There are also plenty of "special formats" out there that are really just zipping up a directory tree of something simpler.

Why not markdown? What does urtext bring to the table markdown doesn't?
All the things shown in the intro page
My question was honest:

What urtext - to someone who moved from org-mode to Obsidian - seems to do is

* chain you to a proprietary text editor that does some python interpreting. I wonder which use cases would want me to have my document change itself (or even change its own changing logic).

* highlights 'features' that really do not live in the document itself but rather in the editor's logic (like timestamp handling)

* introduces a complex structure to express 'nodes', which appear to be essentially text anchors.

But anything else, the editing, the easy-UI-free syntax, markdown has done ten years ago.

So it is not a text format, because it lives in a very specific editor. It is not a fully-fledged software package either. It sounds a lot like some sort of macro language which woke up one day and decided to rather be a text repository.

If you (speaking of a general you, not you specifically) wanted to convince people to make the switch, a list of barely described features is insufficient. You need to sell a solution, not a product.

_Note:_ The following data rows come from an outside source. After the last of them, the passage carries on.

/-! ### The decompositions (R102, R104) -/

/-- Settles O43: the first pass puts two doublewords of each row of a pair side by side, the second picks from them the
four that make a column. -/
theorem tr4dIsTwoShufflePasses : Obligations.Tr4dIsTwoShufflePasses := by
  intro w w0 w1 w2 w3 x0 x1 x2 x3 s hn
  have hswap : [x0, x2, x1, x3].Perm [x0, x1, x2, x3] := (List.Perm.swap x1 x2 [x3]).cons x0
  have hsecond : [x0, x2, x1, x3, w0, w1, w2, w3].Nodup :=
    ((hswap.append_right [w0, w1, w2, w3]).trans List.perm_append_comm).nodup_iff.2 hn
  obtain ⟨hrows, -, hdisjoint⟩ := (List.nodup_append' (l₁ := [w0, w1, w2, w3]) (l₂ := [x0, x1, x2, x3])).1 hn
  have hw := (pairwiseDistinct_iff_nodup w0 w1 w2 w3).2 hrows
  obtain ⟨s1, hrun1, e0, e1, e2, e3, -⟩ := execAll_shufflePass w 0x44 0xEE s hn
  obtain ⟨t, hrun2, f0, f1, f2, f3, -⟩ := execAll_shufflePass w 0x88 0xDD s1 hsecond
  obtain ⟨u, hrun, g0, g1, g2, g3, kept⟩ := exec_tr4d_of_distinct w s hw
  have column := shufdTile_shufdTile_eq_tr4dTile w (s.rows w0 w1 w2 w3)
  have scratch : ∀ q ∈ [x0, x1, x2, x3], u.readV q = s.readV q := fun q hx => kept q fun hq => hdisjoint hq hx
  refine ⟨t, u, (execAll_append hrun1 _).trans hrun2, hrun, ?_, ?_, ?_, ?_,
    scratch x0 (by simp), scratch x1 (by simp), scratch x2 (by simp), scratch x3 (by simp)⟩
  · rw [f0, e0, e2, g0]; exact column 0x44 0x88 0 (by decide)
  · rw [f1, e0, e2, g1]; exact column 0x44 0xDD 1 (by decide)
  · rw [f2, e1, e3, g2]; exact column 0xEE 0x88 2 (by decide)
  · rw [f3, e1, e3, g3]; exact column 0xEE 0xDD 3 (by decide)

/-- Settles O44: the split and the byte transposes make the four quadrants of the matrix, one channel's four rows in each
doubleword; the doubleword transpose joins each channel's halves. -/
theorem tr8bIsBuiltFromPrimitives : Obligations.Tr8bIsBuiltFromPrimitives := by
  intro w r0 r1 r2 r3 l0 h0 l1 h1 s hn
  obtain ⟨hrows, hquads, -⟩ := (List.nodup_append' (l₁ := [r0, r1, r2, r3]) (l₂ := [l0, h0, l1, h1])).1 hn
  have hr := (pairwiseDistinct_iff_nodup r0 r1 r2 r3).2 hrows
  have hl : pairwiseDistinct l0 l1 h0 h1 = true := (pairwiseDistinct_iff_nodup ..).2 (by clear hn; grind)
  obtain ⟨s1, hrun1, e0, e1, e2, e3, -⟩ := execAll_shufflePass w 0x88 0xDD s hn
  obtain ⟨s2, hrun2, tr4b_of_mem, -⟩ := execAll_tr4b_inPlace w [l0, h0, l1, h1] s1 hquads
  obtain ⟨t, hrun3, f0, f1, f2, f3, -⟩ := exec_tr4d_of_distinct w s2 hl
  obtain ⟨u, hrun, g0, g1, g2, g3, -⟩ := exec_tr8b_of_distinct w s hr
  have output : ∀ k, k < 4 → tr4dTile w (s2.rows l0 l1 h0 h1) k = tr8bTile w (s.rows r0 r1 r2 r3) k := by
    intro k hk
    apply tr4dTile_quadrants_eq_tr8bTile w _ _ 0x88 0xDD k hk (by decide) (by decide)
    · exact (tr4b_of_mem l0 (by simp)).trans (congrArg _ e0)
    · exact (tr4b_of_mem l1 (by simp)).trans (congrArg _ e2)
    · exact (tr4b_of_mem h0 (by simp)).trans (congrArg _ e1)
    · exact (tr4b_of_mem h1 (by simp)).trans (congrArg _ e3)
  refine ⟨t, u, (execAll_append hrun1 _).trans ((execAll_append hrun2 _).trans (execAll_cons hrun3 [])), hrun,
    ?_, ?_, ?_, ?_⟩
  · rw [f0, g0, output 0 (by omega)]
  · rw [f1, g1, output 1 (by omega)]
  · rw [f2, g2, output 2 (by omega)]
  · rw [f3, g3, output 3 (by omega)]

end Sys2Proof.Machine

namespace Sys2Proof.Machine

/-! ### A step of the sequencer with no turn pending (60_exceptions.md R137) -/

theorem step_eq_exec_of_fetch {s : State} {i : Instr} (ht : s.turns = []) (hrun : s.run = true)
    (hf : s.fetch = .ok i) : step s = exec i s :=
  (step_of_no_turn s ht).trans (sequencerStep_of_fetch s i hrun hf)

/-- A running step whose fetch fails takes the fault of the fetch (R137, R141). -/
theorem step_takes_fetch_fault {s : State} {trap : Trap} (ht : s.turns = []) (hrun : s.run = true)
    (hf : s.fetch = .error trap) : ∃ t, step s = .next t ∧ FaultTaken trap s t :=
  ⟨s.raise trap, (step_of_no_turn s ht).trans (sequencerStep_of_trap s trap hrun hf), faultTaken_raise s trap⟩

/-- Settles O7: each of the three outcomes of fetch (out of range, decoded, illegal) determines the step. -/
theorem fetchOutsideImemRaisesFetchRange : Obligations.FetchOutsideImemRaisesFetchRange := by
  intro s ht hrun
  refine ⟨fun hout => ?_, fun hin => ⟨fun i hd => ?_, fun e hd => ?_⟩⟩
  · exact step_takes_fetch_fault ht hrun (s.fetch_range hout)
  · exact step_eq_exec_of_fetch ht hrun (s.fetch_ok i hin hd)
  · exact step_takes_fetch_fault ht hrun (s.fetch_illegal e hin hd)

/-! ### The IRQ level (60_exceptions.md R146) -/

theorem State.irq_iff (s : State) : s.irq = true ↔ s.ie = true ∧ (s.done = true ∨ s.fault = true) := by
  simp [State.irq]

theorem State.irq_of_ie_false {s : State} (h : s.ie = false) : s.irq = false := by
  simp [State.irq, h]

theorem State.irq_of_no_done_no_fault {s : State} (hd : s.done = false) (hf : s.fault = false) : s.irq = false := by
  simp [State.irq, hd, hf]

/-- After a soft reset IE is 0 (R45). -/
@[simp] theorem State.softReset_irq (s : State) : s.softReset.irq = false := irq_of_ie_false rfl

/-- After a power-on reset IE is 0 (R45). -/
@[simp] theorem State.powerOnReset_irq (s : State) : s.powerOnReset.irq = false := irq_of_ie_false rfl

/-- START clears DONE and FAULT (R152). -/
@[simp] theorem State.start_irq (s : State) : s.start.irq = false := irq_of_no_done_no_fault rfl rfl

/-! ### Host writes of CTRL and STATUS (10_state.md R29, R30) -/

/-- CTRL takes a write at any time (R151). -/
theorem State.hostTurn_write_ctrl (s : State) (v : Word) : s.hostTurn (.write 0 v) = s.hostWriteCtrl v := by
  simp only [State.hostTurn, State.hostWrite, s.portTarget_csr 0 .ctrl rfl]

/-- STATUS takes a write while the sequencer is idle (R151). -/
theorem State.hostTurn_write_status (s : State) (v : Word) (h : s.run = false) :
    s.hostTurn (.write 4 v) = s.hostWriteStatus v := by
  simp [State.hostTurn, State.hostWrite, s.portTarget_csr 4 .status rfl, h, State.hostWriteCsr]

/-- Everything a host write of CTRL can do: a soft reset, a start of an idle sequencer, or a write of IE alone (R29). -/
theorem State.hostWriteCtrl_cases (s : State) (v : Word) :
    (v.getLsbD 2 = true ∧ s.hostWriteCtrl v = s.softReset) ∨
    (v.getLsbD 2 = false ∧ (v.getLsbD 0 = true ∧ s.run = false) ∧
      s.hostWriteCtrl v = { s with ie := v.getLsbD 1 }.start) ∨
    (v.getLsbD 2 = false ∧ ¬ (v.getLsbD 0 = true ∧ s.run = false) ∧
      s.hostWriteCtrl v = { s with ie := v.getLsbD 1 }) := by
  have hand : (v.getLsbD 0 && !s.run) = true ↔ v.getLsbD 0 = true ∧ s.run = false := by
    rw [Bool.and_eq_true, Bool.not_eq_true']
  unfold State.hostWriteCtrl
  by_cases hsrst : v.getLsbD 2 = true
  · exact .inl ⟨hsrst, if_pos hsrst⟩
  · rw [if_neg hsrst]
    by_cases hstart : v.getLsbD 0 = true ∧ s.run = false
    · exact .inr (.inl ⟨Bool.eq_false_of_not_eq_true hsrst, hstart, if_pos (hand.2 hstart)⟩)
    · exact .inr (.inr ⟨Bool.eq_false_of_not_eq_true hsrst, hstart, if_neg (mt hand.1 hstart)⟩)

theorem State.irq_hostWriteStatus_clear (s : State) {v : Word} (hdone : v.getLsbD 1 = true)
    (hfault : v.getLsbD 2 = true) : (s.hostWriteStatus v).irq = false := by
  apply irq_of_no_done_no_fault <;> simp [State.hostWriteStatus, hdone, hfault]

theorem State.irq_hostWriteCtrl_start (s : State) {v : Word} (hrun : s.run = false) (hstart : v.getLsbD 0 = true) :
    (s.hostWriteCtrl v).irq = false := by
  obtain ⟨-, hw⟩ | ⟨-, -, hw⟩ | ⟨-, hnot, -⟩ := s.hostWriteCtrl_cases v
  · rw [hw, softReset_irq]
  · rw [hw, start_irq]
  · exact absurd ⟨hstart, hrun⟩ hnot

theorem State.irq_hostWriteCtrl_ie_clear (s : State) {v : Word} (hie : v.getLsbD 1 = false) :
    (s.hostWriteCtrl v).irq = false := by
  obtain ⟨-, hw⟩ | ⟨-, -, hw⟩ | ⟨-, -, hw⟩ := s.hostWriteCtrl_cases v
  · rw [hw, softReset_irq]
  · rw [hw, start_irq]
  · rw [hw]; exact irq_of_ie_false hie

/-- Settles O60: each way to clear the level leaves IE at 0, or DONE and FAULT both at 0. -/
theorem irqFollowsDoneAndFault : Obligations.IrqFollowsDoneAndFault := by
  refine ⟨State.irq_iff, fun s v hrun hdone hfault => ?_, fun s v hrun hstart => ?_, fun s v hie => ?_, fun s => ?_⟩
  · rw [s.hostTurn_write_status v hrun]; exact s.irq_hostWriteStatus_clear hdone hfault
  · rw [s.hostTurn_write_ctrl v]; exact s.irq_hostWriteCtrl_start hrun hstart
  · rw [s.hostTurn_write_ctrl v]; exact s.irq_hostWriteCtrl_ie_clear hie
  · exact ⟨s.softReset_irq, s.powerOnReset_irq⟩

end Sys2Proof.Machine

/-! ## The statements of the model's encoding, steps, host port, instructions and demultiplexer

The proofs are worked through in the order in which they stand: side by side, next to the long kernel evaluations of
the tests, they take more threads than the check's memory limit admits. -/

section InOrder

set_option deprecated.oldSectionVars true

namespace Sys2Proof

open Laws.EncodeMatchesTable (encodeI_toNat encodeR_toNat encodeC_toNat encodeVM_toNat encodeVR_toNat)

/-! ### The fields of a word (30_encoding.md R68, R77)

A word is read and written as a number: the field of n bits from bit `lo` is `w / 2^lo % 2^n`. -/

theorem field_toNat (w : Word) (lo n : Nat) : (w.extractLsb' lo n).toNat = w.toNat / 2 ^ lo % 2 ^ n := by
  simp [BitVec.extractLsb'_toNat, Nat.shiftRight_eq_div_pow]

theorem field_eq_zero_iff {w : Word} {lo n : Nat} : w.extractLsb' lo n = 0 ↔ w.toNat / 2 ^ lo % 2 ^ n = 0 := by
  rw [← field_toNat, ← BitVec.toNat_inj]
  simp

theorem aregOf_eq_iff {b : BitVec 3} {r : AReg} : aregOf b = r ↔ b.toNat = r.val := Fin.ext_iff

theorem vregOf_eq_iff {b : BitVec 4} {r : VReg} : vregOf b = r ↔ b.toNat = r.val := Fin.ext_iff

theorem laneOf_eq_iff {b : BitVec 3} {l : Fin 8} : laneOf b = l ↔ b.toNat = l.val := Fin.ext_iff

theorem widthOf_eq_iff {b : BitVec 1} {w : Width} : widthOf b = w ↔ b = w.bits := by
  cases w <;> revert b <;> decide

theorem elemSizeOf_eq_iff {b : BitVec 1} {sz : ElemSize} : elemSizeOf b = sz ↔ b = sz.bits := by
  cases sz <;> revert b <;> decide

/-- A mode field names a mode exactly where it is that mode's field (R75). -/
theorem modeOf_eq_some_iff {b : BitVec 3} {m : DmxMode} : modeOf b = some m ↔ b = m.bits := by
  cases m <;> revert b <;> decide

/-- A CSR number names a CSR exactly where it is that CSR's number (10_state.md R28). -/
theorem csrOf_eq_some_iff {b : BitVec 8} {c : Csr} : csrOf b = some c ↔ b = c.number := by
  constructor
  · intro h
    unfold csrOf at h
    split at h
    case h_16 => cases h
    all_goals
      rename_i hb
      cases h
      exact BitVec.eq_of_toNat_eq hb
  · rintro rfl
    cases c <;> rfl

theorem zeroField_eq_ok_iff {n : Nat} {b : BitVec n} {k : Except DecodeError Instr} {i : Instr} :
    zeroField b k = .ok i ↔ b = 0 ∧ k = .ok i := by
  by_cases h : b = 0
  · rw [zeroField, if_pos h, and_iff_right h]
  · rw [zeroField, if_neg h]
    simp only [h, false_and, reduceCtorEq]

/-! ### Each format is its fields (R69 to R75)

A word is the encoding of its operands exactly where every field, the must-be-zero ones too, has its value. -/

theorem eq_encodeN_iff {w : Word} {op : BitVec 6} :
    w = op ++ 0#26 ↔ w.extractLsb' 26 6 = op ∧ w.extractLsb' 0 26 = 0 := by
  have hw := w.isLt
  have hop := op.isLt
  simp only [← BitVec.toNat_inj, field_toNat, append_toNat, BitVec.ofNat_eq_ofNat, BitVec.toNat_ofNat]
  omega

theorem eq_encodeI_iff {w : Word} {op : BitVec 6} {ra rb : AReg} {imm16 : BitVec 16} :
    w = encodeI op ra rb imm16 ↔ w.extractLsb' 26 6 = op ∧ aregOf (w.extractLsb' 23 3) = ra ∧
      aregOf (w.extractLsb' 20 3) = rb ∧ w.extractLsb' 16 4 = 0 ∧ w.extractLsb' 0 16 = imm16 := by
  have hw := w.isLt
  have hop := op.isLt
  have hra := ra.isLt
  have hrb := rb.isLt
  have himm := imm16.isLt
  simp only [← BitVec.toNat_inj, aregOf_eq_iff, field_toNat, encodeI_toNat, BitVec.ofNat_eq_ofNat, BitVec.toNat_ofNat]
  omega

theorem eq_encodeVM_iff {w : Word} {op : BitVec 6} {b : BitVec 1} {v0 : VReg} {ra : AReg} {lane : Fin 8}
    {imm12 : BitVec 12} :
    w = encodeVM op b v0 ra lane imm12 ↔ w.extractLsb' 26 6 = op ∧ w.extractLsb' 25 1 = b ∧
      vregOf (w.extractLsb' 21 4) = v0 ∧ aregOf (w.extractLsb' 18 3) = ra ∧ laneOf (w.extractLsb' 15 3) = lane ∧
      w.extractLsb' 12 3 = 0 ∧ w.extractLsb' 0 12 = imm12 := by
  have hw := w.isLt
  have hop := op.isLt
  have hb := b.isLt
  have hv0 := v0.isLt
  have hra := ra.isLt
  have hlane := lane.isLt
  have himm := imm12.isLt
  simp only [← BitVec.toNat_inj, aregOf_eq_iff, vregOf_eq_iff, laneOf_eq_iff, field_toNat, encodeVM_toNat,
    BitVec.ofNat_eq_ofNat, BitVec.toNat_ofNat]
  omega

Your answer contributes nothing, which is just shy of what the intro pages offers in relation the question. Everything urtext claims, is readily achievable through markdown + some collection of tools of your choice, for which many exist, some being all in one solutions. Obsidian with a few community plugins is a clear example.

I enjoy and appreciate projects like this, I _WANT_ to like and understand it, but as it stands the information simply isn't there.

markdown + some collection of tools of your choice is not markdown.

This is not a markup format, like markdown proper is, not likr org-mode-as-a-lib with a text format to match.